Only the most simplistic application of closures (one unique set of instantiated variable slots per closure) matches object encapsulation.




Objects containing references can share referents.


That's a feature of the references, not of objects.

The sharing and overlapping of data slots is however an inherent feature of closures.


> That's a feature of the references, not of objects.

That doesn't seem like an unreasonable way to draw the lines.

> The sharing and overlapping of data slots is however an inherent feature of closures.

Is it? When defining a lambda in C++ you can choose for things to be captured by copy rather than reference. I agree with saying that a function that captures nothing is "not a closure", but I don't know that I'd say the same about something that captures only by copy. Would you say that a language that only supported capture-by-copy "lacks closures"?

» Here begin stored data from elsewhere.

-- ==== Sys2Proof/Laws/PerInstr.lean ====
section
/-! SUPPORT. Facts of every instruction, one lemma per constructor: a well-formed instruction has an opcode byte, the table entry of that
byte carries its mnemonic and its mode, and its operand has as many bytes as the mode says (R60, R61, R65). -/

namespace Sys2Proof.Laws.Encodable

/-- The encoder, written from the instruction rules, agrees with the dispatch table of R65 on this instruction. -/
def Statement (i : Instr) : Prop :=
  i.wellFormed = true →
    i.opcode? = some i.opcode ∧ (tableEntry i.opcode).mnemonic = i.mnemonic ∧ (tableEntry i.opcode).mode = i.mode ∧
    i.operand.length = i.mode.operandBytes

theorem of_opcode {i : Instr} {op : Byte} (ho : i.opcode? = some op) (hn : (tableEntry op).mnemonic = i.mnemonic)
    (hm : (tableEntry op).mode = i.mode) (hl : i.operand.length = i.mode.operandBytes) : Statement i := by
  intro _
  have h : i.opcode = op := by simp [Instr.opcode, ho]
  rw [h]
  exact ⟨ho, hn, hm, hl⟩

theorem of_ill_formed {i : Instr} (h : i.wellFormed = false) : Statement i := by
  intro hw
  rw [h] at hw
  cases hw

theorem lda (src : Src) : Statement (Instr.lda src) := by
  rcases src with b | m
  · first | exact of_ill_formed rfl | exact of_opcode rfl rfl rfl rfl
  · cases m <;> first | exact of_ill_formed rfl | exact of_opcode rfl rfl rfl rfl

theorem ldx (src : Src) : Statement (Instr.ldx src) := by
  rcases src with b | m
  · first | exact of_ill_formed rfl | exact of_opcode rfl rfl rfl rfl
  · cases m <;> first | exact of_ill_formed rfl | exact of_opcode rfl rfl rfl rfl

theorem ldy (src : Src) : Statement (Instr.ldy src) := by
  rcases src with b | m
  · first | exact of_ill_formed rfl | exact of_opcode rfl rfl rfl rfl
  · cases m <;> first | exact of_ill_formed rfl | exact of_opcode rfl rfl rfl rfl

theorem sta (m : MemArg) : Statement (Instr.sta m) := by
  cases m <;> first | exact of_ill_formed rfl | exact of_opcode rfl rfl rfl rfl

theorem stx (m : MemArg) : Statement (Instr.stx m) := by
  cases m <;> first | exact of_ill_formed rfl | exact of_opcode rfl rfl rfl rfl

theorem sty (m : MemArg) : Statement (Instr.sty m) := by
  cases m <;> first | exact of_ill_formed rfl | exact of_opcode rfl rfl rfl rfl

theorem tax : Statement Instr.tax := of_opcode rfl rfl rfl rfl

theorem tay : Statement Instr.tay := of_opcode rfl rfl rfl rfl

theorem txa : Statement Instr.txa := of_opcode rfl rfl rfl rfl

theorem tya : Statement Instr.tya := of_opcode rfl rfl rfl rfl

theorem tsx : Statement Instr.tsx := of_opcode rfl rfl rfl rfl

theorem txs : Statement Instr.txs := of_opcode rfl rfl rfl rfl

theorem adc (src : Src) : Statement (Instr.adc src) := by
  rcases src with b | m
  · first | exact of_ill_formed rfl | exact of_opcode rfl rfl rfl rfl
  · cases m <;> first | exact of_ill_formed rfl | exact of_opcode rfl rfl rfl rfl

theorem sbc (src : Src) : Statement (Instr.sbc src) := by
  rcases src with b | m
  · first | exact of_ill_formed rfl | exact of_opcode rfl rfl rfl rfl
  · cases m <;> first | exact of_ill_formed rfl | exact of_opcode rfl rfl rfl rfl

theorem and (src : Src) : Statement (Instr.and src) := by
  rcases src with b | m
  · first | exact of_ill_formed rfl | exact of_opcode rfl rfl rfl rfl
  · cases m <;> first | exact of_ill_formed rfl | exact of_opcode rfl rfl rfl rfl

theorem ora (src : Src) : Statement (Instr.ora src) := by
  rcases src with b | m
  · first | exact of_ill_formed rfl | exact of_opcode rfl rfl rfl rfl
  · cases m <;> first | exact of_ill_formed rfl | exact of_opcode rfl rfl rfl rfl

theorem eor (src : Src) : Statement (Instr.eor src) := by
  rcases src with b | m
  · first | exact of_ill_formed rfl | exact of_opcode rfl rfl rfl rfl
  · cases m <;> first | exact of_ill_formed rfl | exact of_opcode rfl rfl rfl rfl

theorem cmp (src : Src) : Statement (Instr.cmp src) := by
  rcases src with b | m
  · first | exact of_ill_formed rfl | exact of_opcode rfl rfl rfl rfl
  · cases m <;> first | exact of_ill_formed rfl | exact of_opcode rfl rfl rfl rfl

theorem cpx (src : Src) : Statement (Instr.cpx src) := by
  rcases src with b | m
  · first | exact of_ill_formed rfl | exact of_opcode rfl rfl rfl rfl
  · cases m <;> first | exact of_ill_formed rfl | exact of_opcode rfl rfl rfl rfl

theorem cpy (src : Src) : Statement (Instr.cpy src) := by
  rcases src with b | m
  · first | exact of_ill_formed rfl | exact of_opcode rfl rfl rfl rfl
  · cases m <;> first | exact of_ill_formed rfl | exact of_opcode rfl rfl rfl rfl

theorem bit (m : MemArg) : Statement (Instr.bit m) := by
  cases m <;> first | exact of_ill_formed rfl | exact of_opcode rfl rfl rfl rfl

theorem asl (dst : Dst) : Statement (Instr.asl dst) := by
  rcases dst with _ | m
  · exact of_opcode rfl rfl rfl rfl
  · cases m <;> first | exact of_ill_formed rfl | exact of_opcode rfl rfl rfl rfl

theorem lsr (dst : Dst) : Statement (Instr.lsr dst) := by
  rcases dst with _ | m
  · exact of_opcode rfl rfl rfl rfl
  · cases m <;> first | exact of_ill_formed rfl | exact of_opcode rfl rfl rfl rfl

theorem rol (dst : Dst) : Statement (Instr.rol dst) := by
  rcases dst with _ | m
  · exact of_opcode rfl rfl rfl rfl
  · cases m <;> first | exact of_ill_formed rfl | exact of_opcode rfl rfl rfl rfl

theorem ror (dst : Dst) : Statement (Instr.ror dst) := by
  rcases dst with _ | m
  · exact of_opcode rfl rfl rfl rfl
  · cases m <;> first | exact of_ill_formed rfl | exact of_opcode rfl rfl rfl rfl

theorem inc (m : MemArg) : Statement (Instr.inc m) := by
  cases m <;> first | exact of_ill_formed rfl | exact of_opcode rfl rfl rfl rfl

theorem dec (m : MemArg) : Statement (Instr.dec m) := by
  cases m <;> first | exact of_ill_formed rfl | exact of_opcode rfl rfl rfl rfl

theorem inx : Statement Instr.inx := of_opcode rfl rfl rfl rfl

theorem iny : Statement Instr.iny := of_opcode rfl rfl rfl rfl

theorem dex : Statement Instr.dex := of_opcode rfl rfl rfl rfl

theorem dey : Statement Instr.dey := of_opcode rfl rfl rfl rfl

theorem pha : Statement Instr.pha := of_opcode rfl rfl rfl rfl

theorem pla : Statement Instr.pla := of_opcode rfl rfl rfl rfl

theorem php : Statement Instr.php := of_opcode rfl rfl rfl rfl

theorem plp : Statement Instr.plp := of_opcode rfl rfl rfl rfl

theorem clc : Statement Instr.clc := of_opcode rfl rfl rfl rfl

theorem sec : Statement Instr.sec := of_opcode rfl rfl rfl rfl

theorem cli : Statement Instr.cli := of_opcode rfl rfl rfl rfl

theorem sei : Statement Instr.sei := of_opcode rfl rfl rfl rfl

theorem cld : Statement Instr.cld := of_opcode rfl rfl rfl rfl

theorem sed : Statement Instr.sed := of_opcode rfl rfl rfl rfl

theorem clv : Statement Instr.clv := of_opcode rfl rfl rfl rfl

theorem nop : Statement Instr.nop := of_opcode rfl rfl rfl rfl

theorem jmp (t : JmpArg) : Statement (Instr.jmp t) := by
  cases t <;> first | exact of_ill_formed rfl | exact of_opcode rfl rfl rfl rfl

theorem jsr (w : Addr) : Statement (Instr.jsr w) := of_opcode rfl rfl rfl rfl

theorem rts : Statement Instr.rts := of_opcode rfl rfl rfl rfl

theorem brk : Statement Instr.brk := of_opcode rfl rfl rfl rfl

theorem rti : Statement Instr.rti := of_opcode rfl rfl rfl rfl

theorem bpl (d : Byte) : Statement (Instr.bpl d) := of_opcode rfl rfl rfl rfl

theorem bmi (d : Byte) : Statement (Instr.bmi d) := of_opcode rfl rfl rfl rfl

theorem bvc (d : Byte) : Statement (Instr.bvc d) := of_opcode rfl rfl rfl rfl

theorem bvs (d : Byte) : Statement (Instr.bvs d) := of_opcode rfl rfl rfl rfl

theorem bcc (d : Byte) : Statement (Instr.bcc d) := of_opcode rfl rfl rfl rfl

theorem bcs (d : Byte) : Statement (Instr.bcs d) := of_opcode rfl rfl rfl rfl

theorem bne (d : Byte) : Statement (Instr.bne d) := of_opcode rfl rfl rfl rfl

theorem beq (d : Byte) : Statement (Instr.beq d) := of_opcode rfl rfl rfl rfl

theorem slo (m : MemArg) : Statement (Instr.slo m) := by
  cases m <;> first | exact of_ill_formed rfl | exact of_opcode rfl rfl rfl rfl

theorem rla (m : MemArg) : Statement (Instr.rla m) := by
  cases m <;> first | exact of_ill_formed rfl | exact of_opcode rfl rfl rfl rfl

theorem sre (m : MemArg) : Statement (Instr.sre m) := by
  cases m <;> first | exact of_ill_formed rfl | exact of_opcode rfl rfl rfl rfl

theorem rra (m : MemArg) : Statement (Instr.rra m) := by
  cases m <;> first | exact of_ill_formed rfl | exact of_opcode rfl rfl rfl rfl

theorem dcp (m : MemArg) : Statement (Instr.dcp m) := by
  cases m <;> first | exact of_ill_formed rfl | exact of_opcode rfl rfl rfl rfl

theorem isb (m : MemArg) : Statement (Instr.isb m) := by
  cases m <;> first | exact of_ill_formed rfl | exact of_opcode rfl rfl rfl rfl

theorem lax (m : MemArg) : Statement (Instr.lax m) := by
  cases m <;> first | exact of_ill_formed rfl | exact of_opcode rfl rfl rfl rfl

theorem sax (m : MemArg) : Statement (Instr.sax m) := by
  cases m <;> first | exact of_ill_formed rfl | exact of_opcode rfl rfl rfl rfl

theorem anc (code : Byte) (b : Byte) : Statement (Instr.anc code b) := by
  intro hw
  have ht : ∀ code ∈ Instr.ancCodes, (tableEntry code).mnemonic = .anc ∧ (tableEntry code).mode = .imm := by decide
  have hc : Instr.ancCodes.contains code = true := hw
  obtain ⟨h1, h2⟩ := ht code (by simpa using hc)
  exact of_opcode (if_pos hc) h1 h2 rfl hw

theorem asr (b : Byte) : Statement (Instr.asr b) := of_opcode rfl rfl rfl rfl

theorem arr (b : Byte) : Statement (Instr.arr b) := of_opcode rfl rfl rfl rfl

theorem sbx (b : Byte) : Statement (Instr.sbx b) := of_opcode rfl rfl rfl rfl

theorem las (w : Addr) : Statement (Instr.las w) := of_opcode rfl rfl rfl rfl

theorem ane (b : Byte) : Statement (Instr.ane b) := of_opcode rfl rfl rfl rfl

theorem lxa (b : Byte) : Statement (Instr.lxa b) := of_opcode rfl rfl rfl rfl

theorem sbcEb (b : Byte) : Statement (Instr.sbcEb b) := of_opcode rfl rfl rfl rfl

theorem nopImp (code : Byte) : Statement (Instr.nopImp code) := by
  intro hw
  have ht : ∀ code ∈ Instr.nopImpCodes, (tableEntry code).mnemonic = .nop ∧ (tableEntry code).mode = .imp := by decide
  have hc : Instr.nopImpCodes.contains code = true := hw
  obtain ⟨h1, h2⟩ := ht code (by simpa using hc)
  exact of_opcode (if_pos hc) h1 h2 rfl hw

theorem nopDop (code : Byte) (src : Src) : Statement (Instr.nopDop code src) := by
  intro hw
  have ht : ∀ p ∈ Instr.nopDopCodes, (tableEntry p.2).mnemonic = .nop ∧ (tableEntry p.2).mode = p.1 := by decide
  have hc : Instr.nopDopCodes.contains (src.mode, code) = true := hw
  obtain ⟨h1, h2⟩ := ht (src.mode, code) (by simpa using hc)
  have hl : (Instr.nopDop code src).operand.length = (Instr.nopDop code src).mode.operandBytes := by
    rcases src with b | m <;> [rfl; (cases m <;> rfl)]
  exact of_opcode (i := (Instr.nopDop code src)) (if_pos hc) h1 h2 hl hw

theorem nopTop (code : Byte) (m : MemArg) : Statement (Instr.nopTop code m) := by
  intro hw
  have ht : ∀ p ∈ Instr.nopTopCodes, (tableEntry p.2).mnemonic = .nop ∧ (tableEntry p.2).mode = p.1 := by decide
  have hc : Instr.nopTopCodes.contains (m.mode, code) = true := hw
  obtain ⟨h1, h2⟩ := ht (m.mode, code) (by simpa using hc)
  have hl : (Instr.nopTop code m).operand.length = (Instr.nopTop code m).mode.operandBytes := by
    cases m <;> rfl
  exact of_opcode (i := (Instr.nopTop code m)) (if_pos hc) h1 h2 hl hw

theorem sha (m : MemArg) : Statement (Instr.sha m) := by
  cases m <;> first | exact of_ill_formed rfl | exact of_opcode rfl rfl rfl rfl

theorem shs (w : Addr) : Statement (Instr.shs w) := of_opcode rfl rfl rfl rfl

theorem shx (w : Addr) : Statement (Instr.shx w) := of_opcode rfl rfl rfl rfl

theorem shy (w : Addr) : Statement (Instr.shy w) := of_opcode rfl rfl rfl rfl

theorem jam (code : Byte) : Statement (Instr.jam code) := by
  intro hw
  have ht : ∀ code ∈ Instr.jamCodes, (tableEntry code).mnemonic = .jam ∧ (tableEntry code).mode = .imp := by decide
  have hc : Instr.jamCodes.contains code = true := hw
  obtain ⟨h1, h2⟩ := ht code (by simpa using hc)
  exact of_opcode (if_pos hc) h1 h2 rfl hw

end Sys2Proof.Laws.Encodable
end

> That doesn't seem like an unreasonable way to draw the lines.

It's a turing tarpit otherwise, after all.

Regarding C++, I've not used the newer versions, but using that feature to capture only copies would match what I said upstream, as a limited usage of closures that would happen to match objects, while closures themselves can do more. Capturing by copy also means that it's instantiating a new closure variable slot specific to the copy, and is no longer closing over the original variable, so it's an additional step on top of the fundamental closure mechanism which would by nature be agnostic to private vs shared variable slots.


> Objects can't really do this, so they're not that similar.

they can't? news to me. how does namespacing work, in say Python, then?